■ Exercise requirements
The data below is to be set down again exactly as written.

-.-.-

/-- R230: the queue that deficit weighted round robin chooses among the eligible ones of a level: the queue whose place
it is while its deficit is positive, else the next ones in turn, each with a new quantum (DEDUCED, log 35). -/
def dwrr (quantum : Nat → Nat) (elig : List Nat) : Nat → Nat → List (Nat × Int) → Option (Nat × List (Nat × Int))
  | 0, _, _ => none
  | fuel + 1, n, d =>
    let cur := ((d.find? (fun x => x.1 == n)).map Prod.snd).getD 0
    if elig.contains n ∧ 0 < cur then some (n, d)
    else
      let n' := (n + 1) % 16
      let c' := ((d.find? (fun x => x.1 == n')).map Prod.snd).getD 0
      dwrr quantum elig fuel n' (if elig.contains n' then setDeficit d n' (c' + quantum n') else d)

/-- The deep queue bound to a queue, if it is enabled (R213). -/
def State.deepOf (s : State) (q : Nat) : Option Nat :=
  (s.listed F.BUF_DEEP_CTRL_ENABLE).find? (fun d => s.on F.BUF_DEEP_CTRL_ENABLE d && s.rd F.BUF_DEEP_CTRL_QUEUE d == q)
/-- Bytes that a copy takes in the spill area (R214). -/
def Copy.rmBytes (c : Copy) : Nat := ceilDiv c.frame.bytes.length 256 * 256 + 64
def State.segBytes (s : State) (q : Nat) (k : Seg) : Nat :=
  sumOf (s.qsg.queue.filter (fun c => c.q == q && c.seg == k)) (fun c => c.rmBytes)
/-- The registers that show a deep queue (R224). -/
def State.showDeep (s : State) (q : Nat) : State :=
  match s.deepOf q with
  | none => s
  | some d =>
    (s.wr2 F.BUF_DEEP_RM_BYTES_LO_VALUE F.BUF_DEEP_RM_BYTES_HI_VALUE d (s.segBytes q .reserve)).wr
      F.BUF_DEEP_ONDIE_ONDIE_CELLS d (sumOf (s.qsg.queue.filter (fun c => c.q == q && c.seg == .onDie)) (fun c => c.cells))

/-- A copy has left a queue: an empty queue has no deficit (R230) and, under mode 2, no credit (R234), and its deep queue shows it. -/
def State.leftQueue (s : State) (q : Nat) : State :=
  let s := if s.qsg.queue.any (fun c => c.q == q) then s
    else s.setQsg (fun x => { x with deficit := x.deficit.filter (fun d => d.1 != q) })
  (s.settleEmpty q).showDeep q
/-- A head leaves its queue without being sent. -/
def State.dropHead (s : State) (c : Copy) (reason : Nat) : State :=
  ((s.setQsg (fun q => { q with queue := q.queue.erase c })).dropCopy c reason).leftQueue c.q

/-- The heads of a port's queues that must go are dropped, one after the other (R245, R249, R252). -/
def State.cleanQueue (s : State) (p n t : Nat) : Nat → State
  | 0 => s
  | fuel + 1 =>
    match s.headOf p n with
    | none => s
    | some c =>
      match s.headDrop p n t c with
      | some r => State.cleanQueue (s.dropHead c r) p n t fuel
      | none => s

/-- The selected copy of queue n starts (R230, R233, R249, R253, R410) (DEDUCED, log 36). -/
def State.startQueued (s : State) (p n var : Nat) (c : Copy) (deficits : List (Nat × Int)) (met : Option Nat) : State :=
  let q := c.q
  let e := s.edit c 0
  let entry := s.entryFine p var s.selectEntry c
  let t := s.headTick p var s.selectEntry c
  let soj := s.now - c.frame.raw / 16
  let last := !(s.qsg.queue.erase c).any (fun x => x.egr == p && x.queue == n)
  let s := s.setQsg (fun x => { x with
    queue := x.queue.erase c
    deficit := x.deficit.filter (fun d => d.1 / 16 != p)
      ++ (deficits.map (fun d => (16 * p + d.1, if d.1 = n then (if last then (0 : Int) else d.2 - (e.out.length : Int)) else d.2))).filter
        (fun d => d.2 != 0)
    place := x.place.put (8 * p + s.rd F.QSG_SCHED_PROF_CTRL_PRIO (s.schedProf p n)) n 0
    lastSoj := x.lastSoj.put q soj 0
    sojTick := x.sojTick.put q (max soj (x.sojTick.get q 0)) 0 })
  let s := (s.shapersOf p n).foldl (fun s m => s.shaperPay m e.out.length) s
  let bad := s.badCellOf c met
  let s := (s.settleEmpty q).showDeep q
  if s.editDown c.group then s.dropCopy c 14
  else if bad.isSome then (s.noteBadCell (bad.getD 0)).dropCopy c 30
  else if e.tooLong then s.dropCopy c 55
  else
    let missed : Bool := match c.launch with | some l => decide (l < t) | none => false
    let s := if missed then s.bump 8 6 else s
    let c := if missed then c.owesRecord else c
    s.startTx c entry (s.toBallFine p var)

/-- R231: the choice among the queues of a port (DEDUCED, log 35). -/
def State.selectQueue (s : State) (p var : Nat) (met : Option Nat) : State :=
  let entry := s.selectEntry
  let t := s.ballTick p var entry
  let s := (List.range 16).foldl (fun s n => s.cleanQueue p n t (s.qsg.queue.length + 1)) s
  let elig := (List.range 16).filter (fun n => match s.headOf p n with
    | some c => s.eligible p n var entry c && s.editReady c.group
    | none => false)
  let prio := fun n => s.rd F.QSG_SCHED_PROF_CTRL_PRIO (s.schedProf p n)
  match [7, 6, 5, 4, 3, 2, 1, 0].find? (fun l => elig.any (fun n => prio n == l)) with
  | none => s
  | some l =>
    let deficits := (s.qsg.deficit.filter (fun d => d.1 / 16 == p)).map (fun d => (d.1 % 16, d.2))
    match dwrr (fun n => s.rd F.QSG_SCHED_PROF_CTRL_WEIGHT (s.schedProf p n) * 64) (elig.filter (fun n => prio n == l))
        8192 (s.qsg.place.get (8 * p + l) 0) deficits with
    | none => s
    | some (n, d) =>
      match s.headOf p n with
      | some c => s.startQueued p n var c d met
      | none => s

/-- R209, R229: the flow-control frame that waits for a port goes ahead of every queued frame. -/
def State.flowNext (s : State) (p var : Nat) : Option State :=
  match s.buf.flow.find? (fun x => x.port == p) with
  | none => none
  | some x =>
    let entry := s.selectEntry
    if s.detFits p x.bytes.length entry then
      let s := s.setBuf (fun b => { b with flow := b.flow.erase x })
      let mbps := s.portMbps p
      some (s.setQsg (fun q => { q with txs := q.txs ++ [
        { port := p, copy := none, out := x.bytes, start := entry, ball := s.ballTick p var entry,
          txTicks := txTicksOf x.bytes.length mbps, gapTicks := gapTicksOf x.bytes.length mbps,
          raw := stampOf ((320 * entry : Nat) + s.toBallFine p var), endReason := 0, skip := false }] }))
    else none

/-- Ticks of a bit time at port 517 (R413). -/
def State.bitTicks (s : State) : Nat := if s.rd F.MAC_MGMT_STATUS_SPEED = 0 then 80 else 8
/-- Port 517 runs in half duplex. -/
def State.halfDuplex (s : State) : Bool := !s.on F.MAC_MGMT_STATUS_DUPLEX
/-- R413: the transmitter of port 517 may start: no back-off runs, and no carrier has been present for 96 bit times (DEDUCED, log 46). -/
def State.csmaFree (s : State) : Bool :=
  !s.halfDuplex || (s.csma.backoff.isNone && s.fwd.rx.all (fun f => f.ing != 517)
    && (s.qsg.txs.all (fun t => t.port != 517)) && decide (s.csma.carrier + 96 * s.bitTicks ≤ s.now))
/-- The frame that collided is sent again (R413) (DEDUCED, log 46). -/
def State.resend (s : State) (var : Nat) : State :=
  match s.csma.retry with
  | none => s
  | some c => (s.setCsma (fun x => { x with retry := none })).startTx c (320 * s.selectEntry : Nat) (s.toBallFine 517 var)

-.-.-

■ Solution to this exercise
/-- R230: the queue that deficit weighted round robin chooses among the eligible ones of a level: the queue whose place
it is while its deficit is positive, else the next ones in turn, each with a new quantum (DEDUCED, log 35). -/
def dwrr (quantum : Nat → Nat) (elig : List Nat) : Nat → Nat → List (Nat × Int) → Option (Nat × List (Nat × Int))
  | 0, _, _ => none
  | fuel + 1, n, d =>
    let cur := ((d.find? (fun x => x.1 == n)).map Prod.snd).getD 0
    if elig.contains n ∧ 0 < cur then some (n, d)
    else
      let n' := (n + 1) % 16
      let c' := ((d.find? (fun x => x.1 == n')).map Prod.snd).getD 0
      dwrr quantum elig fuel n' (if elig.contains n' then setDeficit d n' (c' + quantum n') else d)

/-- The deep queue bound to a queue, if it is enabled (R213). -/
def State.deepOf (s : State) (q : Nat) : Option Nat :=
  (s.listed F.BUF_DEEP_CTRL_ENABLE).find? (fun d => s.on F.BUF_DEEP_CTRL_ENABLE d && s.rd F.BUF_DEEP_CTRL_QUEUE d == q)
/-- Bytes that a copy takes in the spill area (R214). -/
def Copy.rmBytes (c : Copy) : Nat := ceilDiv c.frame.bytes.length 256 * 256 + 64
def State.segBytes (s : State) (q : Nat) (k : Seg) : Nat :=
  sumOf (s.qsg.queue.filter (fun c => c.q == q && c.seg == k)) (fun c => c.rmBytes)
/-- The registers that show a deep queue (R224). -/
def State.showDeep (s : State) (q : Nat) : State :=
  match s.deepOf q with
  | none => s
  | some d =>
    (s.wr2 F.BUF_DEEP_RM_BYTES_LO_VALUE F.BUF_DEEP_RM_BYTES_HI_VALUE d (s.segBytes q .reserve)).wr
      F.BUF_DEEP_ONDIE_ONDIE_CELLS d (sumOf (s.qsg.queue.filter (fun c => c.q == q && c.seg == .onDie)) (fun c => c.cells))

/-- A copy has left a queue: an empty queue has no deficit (R230) and, under mode 2, no credit (R234), and its deep queue shows it. -/
def State.leftQueue (s : State) (q : Nat) : State :=
  let s := if s.qsg.queue.any (fun c => c.q == q) then s
    else s.setQsg (fun x => { x with deficit := x.deficit.filter (fun d => d.1 != q) })
  (s.settleEmpty q).showDeep q
/-- A head leaves its queue without being sent. -/
def State.dropHead (s : State) (c : Copy) (reason : Nat) : State :=
  ((s.setQsg (fun q => { q with queue := q.queue.erase c })).dropCopy c reason).leftQueue c.q

/-- The heads of a port's queues that must go are dropped, one after the other (R245, R249, R252). -/
def State.cleanQueue (s : State) (p n t : Nat) : Nat → State
  | 0 => s
  | fuel + 1 =>
    match s.headOf p n with
    | none => s
    | some c =>
      match s.headDrop p n t c with
      | some r => State.cleanQueue (s.dropHead c r) p n t fuel
      | none => s

/-- The selected copy of queue n starts (R230, R233, R249, R253, R410) (DEDUCED, log 36). -/
def State.startQueued (s : State) (p n var : Nat) (c : Copy) (deficits : List (Nat × Int)) (met : Option Nat) : State :=
  let q := c.q
  let e := s.edit c 0
  let entry := s.entryFine p var s.selectEntry c
  let t := s.headTick p var s.selectEntry c
  let soj := s.now - c.frame.raw / 16
  let last := !(s.qsg.queue.erase c).any (fun x => x.egr == p && x.queue == n)
  let s := s.setQsg (fun x => { x with
    queue := x.queue.erase c
    deficit := x.deficit.filter (fun d => d.1 / 16 != p)
      ++ (deficits.map (fun d => (16 * p + d.1, if d.1 = n then (if last then (0 : Int) else d.2 - (e.out.length : Int)) else d.2))).filter
        (fun d => d.2 != 0)
    place := x.place.put (8 * p + s.rd F.QSG_SCHED_PROF_CTRL_PRIO (s.schedProf p n)) n 0
    lastSoj := x.lastSoj.put q soj 0
    sojTick := x.sojTick.put q (max soj (x.sojTick.get q 0)) 0 })
  let s := (s.shapersOf p n).foldl (fun s m => s.shaperPay m e.out.length) s
  let bad := s.badCellOf c met
  let s := (s.settleEmpty q).showDeep q
  if s.editDown c.group then s.dropCopy c 14
  else if bad.isSome then (s.noteBadCell (bad.getD 0)).dropCopy c 30
  else if e.tooLong then s.dropCopy c 55
  else
    let missed : Bool := match c.launch with | some l => decide (l < t) | none => false
    let s := if missed then s.bump 8 6 else s
    let c := if missed then c.owesRecord else c
    s.startTx c entry (s.toBallFine p var)

/-- R231: the choice among the queues of a port (DEDUCED, log 35). -/
def State.selectQueue (s : State) (p var : Nat) (met : Option Nat) : State :=
  let entry := s.selectEntry
  let t := s.ballTick p var entry
  let s := (List.range 16).foldl (fun s n => s.cleanQueue p n t (s.qsg.queue.length + 1)) s
  let elig := (List.range 16).filter (fun n => match s.headOf p n with
    | some c => s.eligible p n var entry c && s.editReady c.group
    | none => false)
  let prio := fun n => s.rd F.QSG_SCHED_PROF_CTRL_PRIO (s.schedProf p n)
  match [7, 6, 5, 4, 3, 2, 1, 0].find? (fun l => elig.any (fun n => prio n == l)) with
  | none => s
  | some l =>
    let deficits := (s.qsg.deficit.filter (fun d => d.1 / 16 == p)).map (fun d => (d.1 % 16, d.2))
    match dwrr (fun n => s.rd F.QSG_SCHED_PROF_CTRL_WEIGHT (s.schedProf p n) * 64) (elig.filter (fun n => prio n == l))
        8192 (s.qsg.place.get (8 * p + l) 0) deficits with
    | none => s
    | some (n, d) =>
      match s.headOf p n with
      | some c => s.startQueued p n var c d met
      | none => s

/-- R209, R229: the flow-control frame that waits for a port goes ahead of every queued frame. -/
def State.flowNext (s : State) (p var : Nat) : Option State :=
  match s.buf.flow.find? (fun x => x.port == p) with
  | none => none
  | some x =>
    let entry := s.selectEntry
    if s.detFits p x.bytes.length entry then
      let s := s.setBuf (fun b => { b with flow := b.flow.erase x })
      let mbps := s.portMbps p
      some (s.setQsg (fun q => { q with txs := q.txs ++ [
        { port := p, copy := none, out := x.bytes, start := entry, ball := s.ballTick p var entry,
          txTicks := txTicksOf x.bytes.length mbps, gapTicks := gapTicksOf x.bytes.length mbps,
          raw := stampOf ((320 * entry : Nat) + s.toBallFine p var), endReason := 0, skip := false }] }))
    else none

/-- Ticks of a bit time at port 517 (R413). -/
def State.bitTicks (s : State) : Nat := if s.rd F.MAC_MGMT_STATUS_SPEED = 0 then 80 else 8
/-- Port 517 runs in half duplex. -/
def State.halfDuplex (s : State) : Bool := !s.on F.MAC_MGMT_STATUS_DUPLEX
/-- R413: the transmitter of port 517 may start: no back-off runs, and no carrier has been present for 96 bit times (DEDUCED, log 46). -/
def State.csmaFree (s : State) : Bool :=
  !s.halfDuplex || (s.csma.backoff.isNone && s.fwd.rx.all (fun f => f.ing != 517)
    && (s.qsg.txs.all (fun t => t.port != 517)) && decide (s.csma.carrier + 96 * s.bitTicks ≤ s.now))
/-- The frame that collided is sent again (R413) (DEDUCED, log 46). -/
def State.resend (s : State) (var : Nat) : State :=
  match s.csma.retry with
  | none => s
  | some c => (s.setCsma (fun x => { x with retry := none })).startTx c (320 * s.selectEntry : Nat) (s.toBallFine 517 var)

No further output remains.